The entire Web Crawling system is depicted in the Block Diagram as shown in Figure 1. The block diagram consists of the process by which the documents are crawled from a web URL as specified by the analyser. The system proposed in this paper makes sure that it lies within the norms of Web Crawling Ethics.

The important point to be noted here is that this paper deals with Big Data. Hundreds of thousands of documents are to be crawled and the process is expected to continue without any interruption. As a result, the metatag extraction is to be designed in such a way so as to accommodate the continuous crawling of Big Data. The system proposed in this paper keeps track of the web documents crawled and simultaneously updates the metatag extraction, thereby avoiding overlap as well as duplicate records.
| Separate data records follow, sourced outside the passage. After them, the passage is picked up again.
/-- The halted groups of engine e that await no LUT3.OUT commit, whatever an older one awaits (R356). -/
def Sys.drainHalted (y : Sys) (e : Nat) : Sys :=
  let g := y.engine e
  let ready := g.halted.filter Halted.ready
  let y := y.setEngine e { g with halted := g.halted.filter fun h => !h.ready, spent := g.spent ++ ready.flatMap (·.reqs) }
  ready.foldl (fun y h => y.commitGroup (e / 16) h) y

/-- The program image and generation the group runs with (R336). -/
def Sys.groupFrame (y : Sys) (g : Engine) : Option Frame := y.frame? g.ctx g.frame

/-! ## Program faults (R367, R368) -/

/-- Kinds of program fault, in the order of event 0x0A01. -/
inductive ProgFault where
  | memRange | memAlign | memPermission | stack | outLimit | binding | timeout
  deriving DecidableEq, Repr

def ProgFault.code : ProgFault → Nat
  | .memRange => 0 | .memAlign => 1 | .memPermission => 2 | .stack => 3 | .outLimit => 4 | .binding => 5 | .timeout => 6

/-- R368: the third faulting frame in a row in the FULL entries forces the reduced look. A frame before it that is still in flight and has had no such
fault begins the row anew. -/
def Sys.forceReduced (y : Sys) (f : Frame) : Sys :=
  let c := y.ctx f.ctx
  let before := ((y.frames.filter fun h => h.ctx == f.ctx).takeWhile fun h => h.num != f.num).getLast?
  let n := if before.any fun h => !h.fullFault then 1 else c.faults + 1
  let y := (y.setCtx f.ctx { c with faults := n }).onFrame f.ctx f.num fun h => { h with fullFault := true }
  if 3 ≤ n ∧ imgReduced (f.gen.image (f.gen.lookSlot f.ctx)) ∧ y.rd (ent (0x3800 + f.ctx) 7) = 0 then
    Sys.raise (y.wr (ent (0x3800 + f.ctx) 7) 1) 0x0A08 f.ctx (ev [(0, 1, f.ctx), (1, 1, f.gen.lookSlot f.ctx), (4, 4, f.num)])
  else y

/-- The slots of a group that ends without HALT count as those of one that halts do (R352). -/
def Sys.countSlots (y : Sys) (e : Nat) : Sys :=
  (y.inc64 (ent (0x3860 + e / 16) 4) (y.engine e).slot).inc64 (ent (0x3860 + e / 16) 5) (y.engine e).stalls

/-- PROGRAM_FAULT (R367): the group stops, its writes are discarded, its frame is abandoned; 0x0A01 once for the frame. -/
def Sys.progFault (y : Sys) (e : Nat) (kind : ProgFault) : Sys :=
  let g := y.engine e
  if !g.busy then y
  else
    let t := e / 16
    let y := (y.countSlots e).setEngine e g.idle
    let y := y.inc (ent (0x3860 + t) 9)
    let y := match y.groupFrame g with
      | some f => if g.reduced || f.fullFault then y else y.forceReduced f
      | none => y
    let y := match y.groupFrame g with
      | none => y
      | some f =>
        if f.faulted then y
        else
          let y := y.onFrame f.ctx f.num fun h => { h with faulted := true }
          let y := y.inc (ent (0x3800 + f.ctx) 6)
          let y := y.raiseLimited f.ctx 0x0A01 f.ctx
            (ev [(0, 1, f.ctx), (1, 1, f.gen.lookSlot f.ctx), (2, 1, kind.code), (3, 1, g.binding), (4, 4, f.num), (8, 2, g.pc), (10, 2, e)])
          y.abandonNum f.ctx f.num
    y.groupFinished t g.ctx g.frame g.stripe g.seg

/-! ## The time limit (R364) -/

/-- Engine e after an instruction: a group that has not halted after 65,536 issue slots, parameter copy included, faults. -/
def Sys.ran (y : Sys) (e : Nat) (g : Engine) : Sys :=
  if g.busy && decide (65536 ≤ g.slot) then (y.setEngine e g).progFault e .timeout else y.setEngine e g

/-- That on engine e of the machine. -/
def onEngine (s : State) (e : Nat) (n : Need) (f : Engine → Engine) : Host.Outcome State Fault Refusal :=
  onSys s fun _ y => y.ran e ((y.engine e).run n f)

/-! ### Shapes of operand lists -/

/-- d := f a b, lane by lane. -/
def vecBin (s : State) (e d a b pr : Nat) (pn : Bool) (lat : Nat) (f : W32 → W32 → W32) : Host.Outcome State Fault Refusal :=
  onEngine s e ⟨[(fileV, a), (fileV, b), (fileP, pr)], [(fileV, d)], lat, none, 1, false⟩ fun g =>
    g.setV d (g.part pr pn) fun k => f (g.rv a k) (g.rv b k)

/-- d := f a S[b] in every lane. -/
def vecBinS (s : State) (e d a b pr : Nat) (pn : Bool) (lat : Nat) (f : W32 → W32 → W32) : Host.Outcome State Fault Refusal :=
  onEngine s e ⟨[(fileV, a), (fileS, b), (fileP, pr)], [(fileV, d)], lat, none, 1, false⟩ fun g =>
    g.setV d (g.part pr pn) fun k => f (g.rv a k) (g.rs b)

/-- d := f a b d. -/
def vecTri (s : State) (e d a b pr : Nat) (pn : Bool) (f : W32 → W32 → W32 → W32) : Host.Outcome State Fault Refusal :=
  onEngine s e ⟨[(fileV, a), (fileV, b), (fileV, d), (fileP, pr)], [(fileV, d)], 4, none, 1, false⟩ fun g =>
    g.setV d (g.part pr pn) fun k => f (g.rv a k) (g.rv b k) (g.rv d k)

/-- d := f a S[b] d. -/
def vecTriS (s : State) (e d a b pr : Nat) (pn : Bool) (f : W32 → W32 → W32 → W32) : Host.Outcome State Fault Refusal :=
  onEngine s e ⟨[(fileV, a), (fileS, b), (fileV, d), (fileP, pr)], [(fileV, d)], 4, none, 1, false⟩ fun g =>
    g.setV d (g.part pr pn) fun k => f (g.rv a k) (g.rs b) (g.rv d k)

/-- d := f a. -/
def vecUn (s : State) (e d a pr : Nat) (pn : Bool) (lat : Nat) (f : W32 → W32) : Host.Outcome State Fault Refusal :=
  onEngine s e ⟨[(fileV, a), (fileP, pr)], [(fileV, d)], lat, none, 1, false⟩ fun g =>
    g.setV d (g.part pr pn) fun k => f (g.rv a k)

/-- A transcendental: 12 slots, and the next one no sooner than 4 slots later (R345). -/
def vecTrans (s : State) (e d a pr : Nat) (pn : Bool) (f : W32 → W32) : Host.Outcome State Fault Refusal :=
  onEngine s e ⟨[(fileV, a), (fileP, pr)], [(fileV, d)], 12, some .trans, 1, true⟩ fun g =>
    g.setV d (g.part pr pn) fun k => f (g.rv a k)

/-- S[d] := f S[a] S[b]. -/
def scaBin (s : State) (e d a b lat : Nat) (f : W32 → W32 → W32) : Host.Outcome State Fault Refusal :=
  onEngine s e ⟨[(fileS, a), (fileS, b)], [(fileS, d)], lat, none, 1, false⟩ fun g => g.setS d (f (g.rs a) (g.rs b))

/-- Bit k of P[d] := f a b AND the lane's predicate. -/
def cmpBin (s : State) (e d a b pr : Nat) (pn : Bool) (f : W32 → W32 → Bool) : Host.Outcome State Fault Refusal :=
  onEngine s e ⟨[(fileV, a), (fileV, b), (fileP, pr)], [(fileP, d)], 2, none, 1, false⟩ fun g =>
    g.setP d (BitVec.ofNat 16 (bitsOf ((List.range 16).filter fun k => f (g.rv a k) (g.rv b k) && g.part pr pn k)))

/-- P[d] := f P[a] P[b]. -/
def preBin (s : State) (e d a b : Nat) (f : W16 → W16 → W16) : Host.Outcome State Fault Refusal :=
  onEngine s e ⟨[(fileP, a), (fileP, b)], [(fileP, d)], 1, none, 1, false⟩ fun g => g.setP d (f (g.rp a) (g.rp b))

/-! ## Local memory (R340, R341) -/

/-- First byte of scratch. -/
def scratchBase : Nat := 49152

/-- A rounding up to 64 bytes (R372). -/
def ceil64 (n : Nat) : Nat := (n + 63) / 64 * 64

/-- Word i of a resident image's code as every engine holds it: where a relocation names the word, its base is added to the immediate (R372). -/
def Resident.word (r : Resident) (img : Bytes) (i : Nat) : Nat :=
  (List.range (rdLe img 32 2)).foldl (fun w n =>
    let o := rdLe img 28 4 + 4 * n
    if rdLe img o 2 = i then w + (if rdLe img (o + 2) 1 = 1 then r.constBase else r.constBase + ceil64 (rdLe img 24 4)) else w) (imgWord img i)

/-- The instruction that stands next in the program of the engine's group (R331, R343, R345). -/
def Sys.programNext (y : Sys) (e : Fin 384) : Option Instr :=
  let g := y.engine e.val
  if !g.busy then none
  else
    match y.groupFrame g with
    | none => none
    | some f =>
      match y.resident.find? fun r => r.slot == f.gen.lookSlot f.ctx with
      | none => none
      | some r => instrOf e (r.word (f.gen.image r.slot) g.pc)

/-- The word at a byte address below scratch: a resident image's constants, the group's own parameter block, or the block that this engine last copied
for another image (R340, R341). What no image and no copy has filled is not stated: it is free, and the same on every engine (R339; log entry 21). -/
def Sys.constWord (y : Sys) (g : Engine) (a : Nat) : W32 :=
  match y.groupFrame g with
  | none => Config.localWord g.ctx g.frame a
  | some f =>
    let hit (r : Resident) : Option W32 :=
      let img := f.gen.image r.slot
      let clen := rdLe img 24 4
      let pbase := r.constBase + ceil64 clen
      let own := if r.slot = f.gen.lookSlot f.ctx then some f.gen.param else g.params.lookup r.slot
      if r.constBase ≤ a ∧ a < r.constBase + clen then some (BitVec.ofNat 32 (rdLe img (rdLe img 20 4 + (a - r.constBase)) 4))
      else if pbase ≤ a ∧ a < pbase + imgParam img then own.map fun b => BitVec.ofNat 32 (rdLe b (a - pbase) 4)
      else none
    (y.resident.findSome? hit).getD (Config.localWord f.ctx f.num a)

/-- The word at a byte address. -/
def Sys.localWord (y : Sys) (g : Engine) (a : Nat) : W32 :=
  if a < scratchBase then y.constWord g a
  else (g.scratch.lookup ((a - scratchBase) / 4)).getD (g.unwritten (1032 + a / 4))

/-- How an access faults, if it does (R340). -/
def memFault (store : Bool) (a : Nat) : Option ProgFault :=
  if a % 4 ≠ 0 then some .memAlign
  else if 65535 < a then some .memRange
  else if store && decide (a < scratchBase) then some .memPermission
  else none

/-- The first fault among the accesses of the lanes that take part. -/
def memFaults (store : Bool) (as : List Nat) : Option ProgFault := as.findSome? (memFault store)

/-- A scratch word written. -/
def Engine.setWord (g : Engine) (a : Nat) (v : W32) : Engine := { g with scratch := kput g.scratch ((a - scratchBase) / 4) v }

/-- Address S[bs] + 4 × off + extra, modulo 2^32 (R351). -/
def Engine.addr (g : Engine) (bs : Nat) (extra : Nat) : Nat := ((g.rs bs).toNat + extra) % 2 ^ 32

/-- An instruction that accesses local memory: one lost slot while a LUT result is awaited, a program fault where an access faults,
otherwise its effect. -/
def Sys.memRun (y : Sys) (e : Nat) (n : Need) (store : Bool) (addrs : Engine → List Nat) (f : Engine → Engine) : Sys :=
  let g := y.engine e
  if !g.busy then y
  else if g.lutPending (n.srcs ++ n.dsts) then y.ran e g.stall
  else
    match memFaults store (addrs g) with
    | some k => y.progFault e k
    | none => y.ran e (Engine.next (g.issue n f))

/-! ## Stripe memory (R353) -/

/-- The pixel at a window column and line, the nearest inside the window, as the group's segment buffer holds it. -/
def Sys.stripePixel (y : Sys) (e : Nat) (g : Engine) (f : Frame) (cx ly : Int) : Px :=
  let w := f.gen
  let c := (max 0 (min cx ((w.winWidth f.ctx : Int) - 1))).toNat
  let l := (max 0 (min ly ((w.winHeight f.ctx : Int) - 1))).toNat
  match (y.troupe (e / 16)).bufs.find? fun b => b.ctx == g.ctx && b.frame == g.frame && b.stripe == g.stripe && b.seg == g.seg with
  | none => ⟨0, 0, 0⟩
  | some b => ((b.rows.lookup (l + 8)).getD []).getD (c + 8 - g.seg * w.segWidth f.ctx) ⟨0, 0, 0⟩

/-! ## Output pixels (R355) -/

/-- round(clamp(v, 0, 1) × n), ties to even; NaN gives 0. -/
def unorm (v : W32) (n : Nat) : Nat :=
  match fpOf v with
  | .nan => 0
  | .inf neg => if neg then 0 else n
  | .fin _ _ _ =>
    let r := max 0 (min 1 (ratOf v)) * (n : Rat)
    let q := r.floor.toNat
    let d := r - (q : Rat)
    if mkRat 1 2 < d then q + 1 else if d = mkRat 1 2 then q + q % 2 else q

/-- A lane's three FP32 values in a binding format, as 16-bit fields; odd columns of 4:2:2 carry Y′ alone. -/
def packPixel (fmt col : Nat) (a b c : W32) : Nat :=
  let h (v : W32) : Nat := match fpOf v with
    | .nan => 0
    | .inf neg => if neg then 0xFBFF else 0x7BFF
    | .fin s m e => round16 s m e 0x7BFF
  let three (x y z : Nat) : Nat := x + 65536 * (y + 65536 * z)
  match fmt with
  | 0 => three (h a) (h b) (h c)
  | 1 => three (unorm a 65535) (unorm b 65535) (unorm c 65535)
  | 2 => three (unorm a 1023) (unorm b 1023) (unorm c 1023)
  | 3 => if col % 2 = 0 then three (unorm a 1023) (unorm b 1023) (unorm c 1023) else three (unorm a 1023) 0 0
  | _ => if col % 2 = 0 then three (unorm a 4095) (unorm b 4095) (unorm c 4095) else three (unorm a 4095) 0 0

/-- NaN inputs among the lanes of an output write (R355). -/
def nanCount (lanes : W16) (a b c : Nat → W32) : Nat :=
  ((List.range 16).map fun k =>
    if lanes.getLsbD k then ([a k, b k, c k].filter fun v => fpOf v = .nan).length else 0).sum

/-- Binding n may take the group's writes: enabled, with the geometry of the group's own binding (R355). -/
def Frame.outOk (f : Frame) (own n : Nat) : Bool :=
  let a := f.gen.binding f.ctx own
  let b := f.gen.binding f.ctx n
  b.enabled && a.left == b.left && a.top == b.top && a.w == b.w && a.h == b.h && a.outW == b.outW && a.outH == b.outH

/-- A held write; a later one to the same binding replaces the earlier (R356). -/
def holdWrite (outs : List Held) (h : Held) : List Held := (outs.filter fun o => o.binding != h.binding) ++ [h]

/-- The lanes of an output write: in P1 and taking part. -/
def Engine.outLanes (g : Engine) (pr : Nat) (pn : Bool) : W16 :=
  BitVec.ofNat 16 (bitsOf ((List.range 16).filter fun k => (g.rp 1).getLsbD k && g.part pr pn k))

/-- The output path already holds the writes of two groups of this engine, and this group has none there yet (R356). -/
def Engine.outBlocked (g : Engine) : Bool := decide (2 ≤ g.halted.length) && g.outs.isEmpty

/-! ## The LUT unit (R357, R358) -/

/-- Requests of an engine that are outstanding, halted groups' among them (R358). -/
def Engine.outstanding (g : Engine) : Nat := g.reqs.length + g.spent.length + (g.halted.map fun h => h.reqs.length).sum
The crawler allows the analyzer to specify the link(s) from where the hyperlinks are to be crawled. This, along with certain desired properties like specifying the link depth, is to be provided by the analyzer. The next steps involve the verification of the specified URL which is carried out with the help of a URL API validator. This is followed by accessing all the hyperlinks associated with the specified URL. On reaching the condition of the specified properties, the crawler either identifies a different path or terminates. The entire process backs up the generated queries for further research purposes. These links are then stored in the database along with their corresponding metadata extracted as specified above.

4. Building the System

The system proposed in this paper functions as a search bot to crawl the web contents from a site. The system is built by developing the front end on  .NET framework on Visual Studio 2012 supported by the Microsoft SQL Server Compact 3.5 as the back-end database. It is then used to interpret the crawled contents based on a user created file named robots.txt file. The working of this system is based on ability of the system to read the web URL and then access all the other pages associated with the specified URL through hyperlinking. This allows the user to build a searchable indexer. This is facilitated by allowing the system to access the root page and all its subpages. The robots.txt file can be used to control the search engine, thereby allowing or disallowing the crawling of certain web pages from the specified URL.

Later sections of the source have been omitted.